◆ **WHAT THIS TASK INVOLVES**
Below are the entries to work from; restate word for word the portion that opens with the line containing "in [15:11]. -/" and closes with the line containing "(.andn (rd w) (ra w) (rb w))", keeping both.

DATA UNDER STUDY below:

-- ==== Sys2Proof/Decode.lean ====
section
/-! DEFINITION. Decoding of instruction words (R92 to R113, fates 1 to 3 of R115), total on every
32-bit word, and the encoder that goes back. A word that is no instruction is rejected by name. -/

namespace Sys2Proof

/-- Why a word is ILLEGAL: the first of R115's fates 1 to 3 that applies. -/
inductive DecodeError where
  /-- fate 1: the major opcode is reserved -/
  | reservedMajor
  /-- fate 2: a minor, function, command or selector code is unassigned -/
  | unassignedCode
  /-- fate 3: a field that must be zero (or hold a fixed value) does not -/
  | reservedField
  /-- fates 2 and 3: a register, type, mask, size, scope or immediate breaks R95 to R113 -/
  | brokenLimit
  deriving DecidableEq, Repr

/-- Field `[lo+n-1 : lo]` of a word, as a number. -/
def fld (w : Word32) (lo n : Nat) : Nat := w.toNat / 2 ^ lo % 2 ^ n

/-- The register that a 5-bit field names (R95). -/
def Reg.ofNum (n : Nat) : Reg :=
  if h : n < 16 then .g ⟨n, h⟩ else
  match n with
  | 16 => .zr | 17 => .mq | 18 => .vq | 19 => .cq | 20 => .ib
  | 21 => .port .north | 22 => .port .east | 23 => .port .south | 24 => .port .west
  | 25 => .ix 0 | 26 => .ix 1 | 27 => .ix 2 | 28 => .ix 3
  | 29 => .wid | 30 => .gt | _ => .pc

/-- The size of a 2-bit code (R10). -/
def Size.ofNum : Nat → Size
  | 0 => .b | 1 => .h | 2 => .w | _ => .d

/-- The scope of a 3-bit code (R10, R32). -/
def Scope.ofNum : Nat → Scope
  | 0 => .th | 1 => .co | 2 => .cl | 3 => .di | 4 => .pk | 5 => .ho | 6 => .pe | _ => .sy

/-- The vector type of a 3-bit code (R10, R279). -/
def VType.ofNum : Nat → VType
  | 0 => .f32 | 1 => .f64 | 2 => .bf16 | 3 => .i32 | 4 => .n32 | 5 => .i64 | 6 => .i16 | _ => .i8

abbrev Decoded := Except DecodeError Instr

/-- The register in [25:21]. -/
def rd (w : Word32) : Reg := Reg.ofNum (fld w 21 5)
/-- The register in [20:16]. -/
def ra (w : Word32) : Reg := Reg.ofNum (fld w 16 5)
/-- The register in [15:11]. -/
def rb (w : Word32) : Reg := Reg.ofNum (fld w 11 5)
/-- The register in [22:18], the 5-bit field of the two F-V layouts of R93. -/
def rg (w : Word32) : Reg := Reg.ofNum (fld w 18 5)

/-- Major 0x01: the code in [10:0] selects the instruction. -/
def decodeAlu (w : Word32) : Decoded :=
  match fld w 0 11 with
  | 0x0 =>
    .ok (.add (rd w) (ra w) (rb w))
  | 0x1 =>
    .ok (.addw (rd w) (ra w) (rb w))
  | 0x10 =>
    .ok (.sub (rd w) (ra w) (rb w))
  | 0x11 =>
    .ok (.subw (rd w) (ra w) (rb w))
  | 0x20 =>
    .ok (.andR (rd w) (ra w) (rb w))
  | 0x30 =>
    .ok (.orR (rd w) (ra w) (rb w))
  | 0x40 =>
    .ok (.xorR (rd w) (ra w) (rb w))
  | 0x50 =>
    .ok (.andn (rd w) (ra w) (rb w))
  | 0x60 =>
    .ok (.orn (rd w) (ra w) (rb w))
  | 0x80 =>
    .ok (.shl (rd w) (ra w) (rb w))
  | 0x81 =>
    .ok (.shlw (rd w) (ra w) (rb w))
  | 0x90 =>
    .ok (.shr (rd w) (ra w) (rb w))
  | 0x91 =>
    .ok (.shrw (rd w) (ra w) (rb w))
  | 0xA0 =>
    .ok (.sha (rd w) (ra w) (rb w))
  | 0xA1 =>
    .ok (.shaw (rd w) (ra w) (rb w))
  | 0xB0 =>
    .ok (.rotl (rd w) (ra w) (rb w))
  | 0xB1 =>
    .ok (.rotlw (rd w) (ra w) (rb w))
  | 0xC0 | 0xC2 =>
    .ok (.shli (rd w) (ra w) (BitVec.ofNat 5 (fld w 11 5)) (BitVec.ofNat 1 (fld w 1 1)))
  | 0xC1 =>
    .ok (.shliw (rd w) (ra w) (BitVec.ofNat 5 (fld w 11 5)))
  | 0xD0 | 0xD2 =>
    .ok (.shri (rd w) (ra w) (BitVec.ofNat 5 (fld w 11 5)) (BitVec.ofNat 1 (fld w 1 1)))
  | 0xD1 =>
    .ok (.shriw (rd w) (ra w) (BitVec.ofNat 5 (fld w 11 5)))
  | 0xE0 | 0xE2 =>
    .ok (.shai (rd w) (ra w) (BitVec.ofNat 5 (fld w 11 5)) (BitVec.ofNat 1 (fld w 1 1)))
  | 0xE1 =>
    .ok (.shaiw (rd w) (ra w) (BitVec.ofNat 5 (fld w 11 5)))
  | 0x100 =>
    .ok (.slt (rd w) (ra w) (rb w))
  | 0x110 =>
    .ok (.sltn (rd w) (ra w) (rb w))
  | 0x120 =>
    .ok (.seq (rd w) (ra w) (rb w))
  | 0x130 =>
    .ok (.sne (rd w) (ra w) (rb w))
  | 0x140 =>
    .ok (.min (rd w) (ra w) (rb w))
  | 0x150 =>
    .ok (.max (rd w) (ra w) (rb w))
  | 0x160 =>
    .ok (.minn (rd w) (ra w) (rb w))
  | 0x170 =>
    .ok (.maxn (rd w) (ra w) (rb w))
  | 0x180 =>
    .ok (.sel (rd w) (ra w) (rb w))
  | 0x200 =>
    .ok (.spa (rd w) (ra w) (rb w))
  | 0x210 =>
    if fld w 11 5 = 0 then .ok (.spx (rd w) (ra w)) else .error .reservedField
  | 0x220 =>
    if fld w 11 5 = 0 then .ok (.home (rd w) (ra w)) else .error .reservedField
  | _ => .error .unassignedCode

/-- Major 0x02: the code in [10:0] selects the instruction. -/
def decodeMulDiv (w : Word32) : Decoded :=
  match fld w 0 11 with
  | 0x0 =>
    .ok (.mul (rd w) (ra w) (rb w))
  | 0x1 =>
    .ok (.mulw (rd w) (ra w) (rb w))
  | 0x10 =>
    .ok (.mulh (rd w) (ra w) (rb w))
  | 0x20 =>
    .ok (.mulhn (rd w) (ra w) (rb w))
  | 0x40 =>
    .ok (.div (rd w) (ra w) (rb w))
  | 0x41 =>
    .ok (.divw (rd w) (ra w) (rb w))
  | 0x50 =>
    .ok (.divn (rd w) (ra w) (rb w))
  | 0x51 =>
    .ok (.divnw (rd w) (ra w) (rb w))
  | 0x60 =>
    .ok (.rem (rd w) (ra w) (rb w))
  | 0x61 =>
    .ok (.remw (rd w) (ra w) (rb w))
  | 0x70 =>
    .ok (.remn (rd w) (ra w) (rb w))
  | 0x71 =>
    .ok (.remnw (rd w) (ra w) (rb w))
  | _ => .error .unassignedCode

/-- Major 0x03: the code in [10:0] selects the instruction. -/
def decodeBits (w : Word32) : Decoded :=
  match fld w 0 11 with
  | 0x0 =>
    if fld w 11 5 = 0 then .ok (.clz (rd w) (ra w)) else .error .reservedField
  | 0x1 =>
    if fld w 11 5 = 0 then .ok (.clzw (rd w) (ra w)) else .error .reservedField
  | 0x10 =>
    if fld w 11 5 = 0 then .ok (.ctz (rd w) (ra w)) else .error .reservedField
  | 0x11 =>
    if fld w 11 5 = 0 then .ok (.ctzw (rd w) (ra w)) else .error .reservedField
  | 0x20 =>
    if fld w 11 5 = 0 then .ok (.pop (rd w) (ra w)) else .error .reservedField
  | 0x21 =>
    if fld w 11 5 = 0 then .ok (.popw (rd w) (ra w)) else .error .reservedField
  | 0x30 =>
    if fld w 11 5 = 0 then .ok (.brev (rd w) (ra w)) else .error .reservedField
  | 0x31 =>
    if fld w 11 5 = 0 then .ok (.brevw (rd w) (ra w)) else .error .reservedField
  | 0x40 =>
    if fld w 11 5 = 0 then .ok (.bswap (rd w) (ra w)) else .error .reservedField
  | 0x41 =>
    if fld w 11 5 = 0 then .ok (.bswapw (rd w) (ra w)) else .error .reservedField
  | _ => .error .unassignedCode

/-- Major 0x0E: the code in [15:14] selects the instruction. -/
def decodeField (w : Word32) : Decoded :=
  match fld w 14 2 with
  | 0x0 =>
    if fld w 0 2 = 0 then .ok (.ext (rd w) (ra w) (BitVec.ofNat 6 (fld w 8 6)) (BitVec.ofNat 6 (fld w 2 6))) else .error .reservedField
  | 0x1 =>
    if fld w 0 2 = 0 then .ok (.extx (rd w) (ra w) (BitVec.ofNat 6 (fld w 8 6)) (BitVec.ofNat 6 (fld w 2 6))) else .error .reservedField
  | 0x2 =>
    if fld w 0 2 = 0 then .ok (.ins (rd w) (ra w) (BitVec.ofNat 6 (fld w 8 6)) (BitVec.ofNat 6 (fld w 2 6))) else .error .reservedField
  | _ => .error .unassignedCode

/-- Major 0x18: the code in [10:7] selects the instruction. -/
def decodeJump (w : Word32) : Decoded :=
  match fld w 7 4 with
  | 0x0 =>
    if fld w 0 7 = 0 ∧ fld w 11 5 = 0 ∧ fld w 21 5 = 0 then .ok (.jr (ra w)) else .error .reservedField
  | 0x1 =>
    if fld w 0 7 = 0 ∧ fld w 11 5 = 0 then .ok (.jalr (rd w) (ra w)) else .error .reservedField
  | _ => .error .unassignedCode

/-- Major 0x19: the code in [25:21] selects the instruction. -/
def decodeMark (w : Word32) : Decoded :=
  match fld w 21 5 with
  | 0x0 =>
    if fld w 16 5 = 0 then .ok (.align (BitVec.ofNat 16 (fld w 0 16))) else .error .reservedField
  | 0x1 =>
    if fld w 16 5 = 0 then .ok (.bsig (BitVec.ofNat 16 (fld w 0 16))) else .error .reservedField
  | 0x2 =>
    if fld w 16 5 = 0 then .ok (.bsigt (BitVec.ofNat 16 (fld w 0 16))) else .error .reservedField
  | _ => .error .unassignedCode

/-- Major 0x26: the code in [9:7] selects the instruction. -/
def decodeAtom (w : Word32) : Decoded :=
  match fld w 7 3 with
  | 0x0 =>
    if fld w 0 7 = 0 ∧ fld w 15 1 = 1 then .ok (.faa (rd w) (ra w) (fld w 14 1 == 1) (fld w 13 1 == 1) (Scope.ofNum (fld w 10 3))) else .error .reservedField
  | 0x1 =>
    if fld w 0 7 = 0 ∧ fld w 15 1 = 1 then .ok (.fxch (rd w) (ra w) (fld w 14 1 == 1) (fld w 13 1 == 1) (Scope.ofNum (fld w 10 3))) else .error .reservedField
  | 0x2 =>
    if fld w 0 7 = 0 ∧ fld w 15 1 = 1 then .ok (.fcas (rd w) (ra w) (fld w 14 1 == 1) (fld w 13 1 == 1) (Scope.ofNum (fld w 10 3))) else .error .reservedField
  | 0x3 =>
    if fld w 0 7 = 0 ∧ fld w 15 1 = 1 then .ok (.fmin (rd w) (ra w) (fld w 14 1 == 1) (fld w 13 1 == 1) (Scope.ofNum (fld w 10 3))) else .error .reservedField
  | 0x4 =>
    if fld w 0 7 = 0 ∧ fld w 15 1 = 1 then .ok (.fmax (rd w) (ra w) (fld w 14 1 == 1) (fld w 13 1 == 1) (Scope.ofNum (fld w 10 3))) else .error .reservedField
  | 0x5 =>
    if fld w 0 7 = 0 ∧ fld w 15 1 = 1 then .ok (.fand (rd w) (ra w) (fld w 14 1 == 1) (fld w 13 1 == 1) (Scope.ofNum (fld w 10 3))) else .error .reservedField
  | 0x6 =>
    if fld w 0 7 = 0 ∧ fld w 15 1 = 1 then .ok (.forA (rd w) (ra w) (fld w 14 1 == 1) (fld w 13 1 == 1) (Scope.ofNum (fld w 10 3))) else .error .reservedField
  | 0x7 =>
    if fld w 0 7 = 0 ∧ fld w 15 1 = 1 then .ok (.fxor (rd w) (ra w) (fld w 14 1 == 1) (fld w 13 1 == 1) (Scope.ofNum (fld w 10 3))) else .error .reservedField
  | _ => .error .unassignedCode

/-- Major 0x27: the code in [10:7] selects the instruction. -/
def decodeMemc (w : Word32) : Decoded :=
  match fld w 7 4 with
  | 0x0 =>
    if fld w 0 7 = 0 ∧ fld w 11 5 = 0 ∧ fld w 21 5 = 0 then .ok (.watch (ra w)) else .error .reservedField
  | 0x1 =>
    if fld w 0 7 = 0 ∧ fld w 11 5 = 0 ∧ fld w 21 5 = 0 then .ok (.unwatch (ra w)) else .error .reservedField
  | 0x2 =>
    if fld w 0 7 = 0 ∧ fld w 11 5 = 0 then .ok (.waita (rd w) (ra w)) else .error .reservedField
  | 0x3 =>
    if fld w 0 7 = 0 ∧ fld w 11 5 = 0 ∧ fld w 21 5 = 0 then .ok (.pref (ra w)) else .error .reservedField
  | 0x4 =>
    if fld w 0 4 = 0 ∧ fld w 11 15 = 0 then .ok (.fence (Scope.ofNum (fld w 4 3))) else .error .reservedField
  | 0x5 =>
    if fld w 0 7 = 0 ∧ fld w 11 5 = 0 then .ok (.migr (rd w) (ra w)) else .error .reservedField
  | 0x6 =>
    if fld w 0 7 = 0 ∧ fld w 11 5 = 0 ∧ fld w 21 5 = 0 then .ok (.sete (ra w)) else .error .reservedField
  | 0x7 =>
    if fld w 0 7 = 0 ∧ fld w 11 5 = 0 ∧ fld w 21 5 = 0 then .ok (.setf (ra w)) else .error .reservedField
  | 0x8 =>
    if fld w 0 7 = 0 ∧ fld w 11 5 = 0 ∧ fld w 21 5 = 0 then .ok (.flush (ra w)) else .error .reservedField
  | _ => .error .unassignedCode

/-- Major 0x28: the code in [10:7] selects the instruction. -/
def decodeMsg (w : Word32) : Decoded :=
  match fld w 7 4 with
  | 0x0 =>
    if fld w 0 7 = 0 ∧ fld w 21 5 = 0 then .ok (.send (ra w) (rb w)) else .error .reservedField
  | 0x1 =>
    if fld w 0 7 = 0 ∧ fld w 21 5 = 0 then .ok (.tsend (ra w) (rb w)) else .error .reservedField
  | 0x2 =>
    if fld w 0 7 = 0 ∧ fld w 11 10 = 0 then .ok (.tdeq (rd w)) else .error .reservedField
  | 0x3 =>
    if fld w 0 7 = 0 ∧ fld w 11 15 = 0 then .ok (.tnull) else .error .reservedField
  | 0x4 =>
    if fld w 0 7 = 0 ∧ fld w 11 5 = 0 ∧ fld w 21 5 = 0 then .ok (.advt (ra w)) else .error .reservedField
  | _ => .error .unassignedCode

End of DATA UNDER STUDY.

◆ **WRITTEN ANSWER**
/-- The register in [15:11]. -/
def rb (w : Word32) : Reg := Reg.ofNum (fld w 11 5)
/-- The register in [22:18], the 5-bit field of the two F-V layouts of R93. -/
def rg (w : Word32) : Reg := Reg.ofNum (fld w 18 5)

/-- Major 0x01: the code in [10:0] selects the instruction. -/
def decodeAlu (w : Word32) : Decoded :=
  match fld w 0 11 with
  | 0x0 =>
    .ok (.add (rd w) (ra w) (rb w))
  | 0x1 =>
    .ok (.addw (rd w) (ra w) (rb w))
  | 0x10 =>
    .ok (.sub (rd w) (ra w) (rb w))
  | 0x11 =>
    .ok (.subw (rd w) (ra w) (rb w))
  | 0x20 =>
    .ok (.andR (rd w) (ra w) (rb w))
  | 0x30 =>
    .ok (.orR (rd w) (ra w) (rb w))
  | 0x40 =>
    .ok (.xorR (rd w) (ra w) (rb w))
  | 0x50 =>
    .ok (.andn (rd w) (ra w) (rb w))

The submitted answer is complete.